It sucks when you want to do something for someone but you can't. I feel like I am making excuses when all I want to do is make her happy on her special day. I think I would need to get over the feeling of guilt over not doing something that follows someone else's life. I think my friends would not like it all the time. But I have things that may seem less adventurous, exciting or less like me, but I would have to do that so I can focus on something and get things done.
I was planning to buy her something nice for her birthday, something sweet and her request came out of the blue and the circumstances around it would have been easy for the old me to deliver but this year things are a little bit less like old me and more new me.
I promised her we would do something fun every month. But I am afraid to break my focus right now. I am not beck and call girl anymore. 2012 would be a little bit disappointing. My boyfriend right now is Jamie Dimon. If he breaks up with me, then I would have more time in my hand and would probably have to find a new place to be in. But I have to disappear from the radar, get my list underway and be more of my old self in a new place but less my reckless, flies to the rescue of others and waits for damsels in distress. My life is the damsel in distress now.

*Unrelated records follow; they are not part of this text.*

-- ==== Sys2Proof/Machine/CasWords.lean ====
section
/-! DEFINITION. Casement words: their fields (spec/06 R127), the checks of R146 and R168, and the operations they
stand for with what they capture at issue (R128, R135, R140). -/

namespace Sys2Proof.Machine

/-! ### Fields (R127) -/

/-- OP. -/
def cwOp (w : BitVec 32) : Nat := bitsN w.toNat 0 6
/-- DT. -/
def cwDt (w : BitVec 32) : Nat := bitsN w.toNat 6 2
/-- PD. -/
def cwPd (w : BitVec 32) : Nat := bitsN w.toNat 8 5
/-- PA. -/
def cwPa (w : BitVec 32) : Nat := bitsN w.toNat 13 5
/-- PB. -/
def cwPb (w : BitVec 32) : Nat := bitsN w.toNat 18 5
/-- PC. -/
def cwPc (w : BitVec 32) : Nat := bitsN w.toNat 23 5
/-- BSRC: bit 0 says that B is a scalar, bit 1 that C is. -/
def cwBScalar (w : BitVec 32) : Bool := bitN w.toNat 28
/-- BSRC bit 1. -/
def cwCScalar (w : BitVec 32) : Bool := bitN w.toNat 29
/-- SF. -/
def cwSf (w : BitVec 32) : Bool := bitN w.toNat 30
/-- LINK. -/
def cwLink (w : BitVec 32) : Bool := bitN w.toNat 31

/-- Is it an LD? -/
def cwIsLd (w : BitVec 32) : Bool := decide (cwOp w = 0x30)
/-- Is it an ST? -/
def cwIsSt (w : BitVec 32) : Bool := decide (cwOp w = 0x31)
/-- Is it a LOOP? -/
def cwIsLoop (w : BitVec 32) : Bool := decide (cwOp w = 0x38)
/-- Does it name a handle? -/
def cwHandle (w : BitVec 32) : Bool := cwIsLd w || cwIsSt w || cwIsLoop w

/-! ### Checks of one word (R146) -/

/-- Row 1: OP or DT reserved, or DT not in the operation's row. -/
def cwBadOp (w : BitVec 32) : Bool := !(casDts (cwOp w)).contains (cwDt w)

/-- Row 2: a scalar that the operation does not take; SF with DT 2. -/
def cwBadScalar (w : BitVec 32) : Bool :=
  let op := cwOp w
  let never := casIsRed op || decide (op = 0x2C) || decide (op = 0x2D) || decide (op = 0x2E) || cwHandle w
  (cwBScalar w && (never || !casReadsB op)) || (cwCScalar w && (never || !casReadsC op)) ||
  (cwSf w && decide (cwDt w = 2))

/-- Row 3: SEL with a scalar C; SCALEB in DT 1 without a scalar B alone; SCALEB with a scalar B and SF. -/
def cwBadSpecial (w : BitVec 32) : Bool :=
  (decide (cwOp w = 0x14) && cwCScalar w) ||
  (decide (cwOp w = 0x0C) && decide (cwDt w = 1) && (!cwBScalar w || cwCScalar w)) ||
  (decide (cwOp w = 0x0C) && cwBScalar w && cwSf w)

/-- Row 4: RMODE, ACC and unused bits of PC. -/
def cwBadPc (inLoop : Bool) (w : BitVec 32) : Bool :=
  let op := cwOp w
  let pc := cwPc w
  if casReadsC op then false
  else if casIsConv op then
    decide (5 ≤ pc % 8) || decide (8 ≤ pc) || (decide (pc = 4) && !inLoop)
  else if casIsRed op then decide (8 ≤ pc) || decide (pc / 2 = 3)
  else if op = 0x2C || cwIsSt w || cwIsLoop w then decide (2 ≤ pc)
  else decide (pc ≠ 0)

/-- The first part of row 6: a body Pane field above P15. -/
def cwBadPanes (w : BitVec 32) : Bool :=
  let op := cwOp w
  decide (15 < cwPd w) || (casReadsA op && decide (15 < cwPa w)) ||
  (casReadsB op && !cwBScalar w && decide (15 < cwPb w)) || (casReadsC op && !cwCScalar w && decide (15 < cwPc w))

/-- May a program of the UPDATE section hold the word (08 R168)? -/
def cwProgramOk (w : BitVec 32) : Bool :=
  let op := cwOp w
  ((decide (0x01 ≤ op) && decide (op ≤ 0x0E)) || (decide (0x10 ≤ op) && decide (op ≤ 0x14))) &&
  decide (cwDt w = 0) && !cwLink w && !cwBadPanes w && !cwBadOp w && !cwBadScalar w && !cwBadSpecial w &&
  !cwBadPc true w

/-! ### Units (R129, R143) -/

/-- Does a chain's linking hold: every word but the last linked, the last not? -/
def chainOk (ws : List (BitVec 32)) : Bool :=
  match ws with
  | [] => false
  | [w] => !cwLink w
  | w :: r => cwLink w && chainOk r

/-- Do the words form exactly one unit? -/
def oneUnit (ws : List (BitVec 32)) : Bool :=
  match ws with
  | [] => false
  | w :: body => if cwIsLoop w then decide (body.length = cwPb w + 1) else chainOk (w :: body)

/-- Words with the operands that they name, in word order. -/
def pairOpnds (ws : List (BitVec 32)) (os : List (Option Opnd)) : List (BitVec 32 × Option Opnd) :=
  match ws with
  | [] => []
  | w :: r => if cwHandle w then (w, os.headD none) :: pairOpnds r (os.drop 1) else (w, none) :: pairOpnds r os

/-- The checks of R146 on a unit: `dom` is the domain's descriptor for a loop with the LOOP's DT. -/
def unitBad (ws : List (BitVec 32)) (ps : List (BitVec 32 × Option Opnd)) (dom : Option (Desc × Nat)) : Option Nat :=
  let inLoop := dom.isSome
  let body := if inLoop then ws.drop 1 else ws
  let ports := ps.filterMap fun p => if cwIsLd p.1 || cwIsSt p.1 then p.2.map fun o => (p.1, o.desc) else none
  let extentOk (a b : Nat) : Bool := decide (a = b) || decide (a = 1)
  firstBad [
    (ws.any cwBadOp, stBadOperation),
    (ws.any cwBadScalar, stBadOperation),
    (ws.any cwBadSpecial, stBadOperation),
    (ws.any (cwBadPc inLoop), stBadOperation),
    (body.any cwIsLoop || (inLoop && ws.any cwLink) || (!inLoop && decide (32 < ws.length)), stBadOperation),
    ((match dom with
      | some d => body.any fun w => cwBadPanes w || ((cwIsLd w || cwIsSt w) && decide (cwDt w ≠ d.2))
      | none => false), stBadOperation),
    (ports.any fun p => decide (p.2.space ≠ 1), stBadSpace),
    (ports.any fun p => decide (cwDt p.1 = 1) && decide (p.2.fmt ≠ 1), stBadFormat),
    ((match dom with
      | some d => ports.any fun p => !(extentOk p.2.n0 d.1.n0 && extentOk p.2.n1 d.1.n1 &&
          extentOk p.2.n2 d.1.n2 && extentOk p.2.n3 d.1.n3)
      | none => false), stBadShape),
    ((ports.any fun p => p.2.winEn) || (match dom with
      | some d => d.1.winEn
      | none => false), stBadDesc)]

/-! ### Operations with what they capture -/

/-- The narrowing writes under RMODE 4 that a word makes (02 R41, R135). -/
def cwWrites (w : BitVec 32) (o : Option Opnd) : Nat :=
  if casIsConv (cwOp w) then (if cwPc w % 8 = 4 then 1 else 0)
  else if cwIsSt w then (match o with
    | some o => srCount o.desc
    | none => 0)
  else 0

/-- A scalar operand taken from a register of the thread, or the clip factor for the register named by KREG
(08 R175). SCALEB takes bits [31:0] (R134). -/
def State.cwScalar (s : State) (t : Thread) (kreg : Option Nat) (w : BitVec 32) (isScalar : Bool) (r : Nat) :
    Scalar × Flags :=
  if !isScalar then (.pane, noFlags)
  else if kreg = some r then (.clip (cwSf w), noFlags)
  else if cwOp w = 0x0C then (.bits ((s.regN t r).setWidth 32), noFlags)
  else
    let v := scalarOperand (cwDt w) (cwSf w) (s.regN t r)
    (.bits v.1, v.2)

/-- The operation of a word. -/
def State.cwBuild (s : State) (t : Thread) (kreg : Option Nat) (wseq : BitVec 32) (w : BitVec 32) (o : Option Opnd) :
    CasOp × Flags :=
  let b := s.cwScalar t kreg w (cwBScalar w) (cwPb w)
  let c := s.cwScalar t kreg w (cwCScalar w) (cwPc w)
  ({ op := cwOp w, dt := cwDt w, pd := cwPd w, pa := cwPa w, pb := cwPb w, pc := cwPc w, bVal := b.1, cVal := c.1,
     opnd := o, tile := tileOf (s.regN t (cwPb w)), wseq := wseq }, flagsOr b.2 c.2)

/-- The operations of a body from the write_seq of its first narrowing write. -/
def State.cwBody (s : State) (t : Thread) (kreg : Option Nat) (wseq : BitVec 32)
    (ps : List (BitVec 32 × Option Opnd)) : List (CasOp × Flags) :=
  match ps with
  | [] => []
  | p :: r => s.cwBuild t kreg wseq p.1 p.2 ::
      s.cwBody t kreg (wseq + BitVec.ofNat 32 (cwWrites p.1 p.2)) r

/-- The narrowing writes under RMODE 4 of a body. -/
def bodyWrites (ps : List (BitVec 32 × Option Opnd)) : Nat := (ps.map fun p => cwWrites p.1 p.2).sum

/-! ### Flags (R151) -/

/-- The seven flags in the order of CAS_FLAGS. -/
def flags7 (f : Flags) : Nat := flags4 f + 16 * b2n f.range + 32 * b2n f.empty + 64 * b2n f.divZero

/-- Raises Casement flags of a stream. -/
def State.casRaise (s : State) (t : Thread) (ctx : Nat) (iseq : BitVec 32) (f : Flags) : State :=
  if flags7 f = 0 then s
  else
    let s := s.modEr fun r => { r with casFlags := r.casFlags ||| BitVec.ofNat 32 (flags7 f <<< (8 * Thread.num t)) }
    s.alarmFlags f (Thread.num t) ctx qCas iseq

end Sys2Proof.Machine
end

I am at a point when I realized that my career goals are late in the making. And I hope that it doesn't make me a bad friend if I focus on them right now. I love my friends and they know that. But like when I told Ico that I can't be with a person who considers my schedule as something conveniently flexible for them, I would have to apologize in advance. Know that I feel bad since I would rather be making new memories with true old friends but my now needs me too. And my tomorrow needs me to be a bit less fly by night.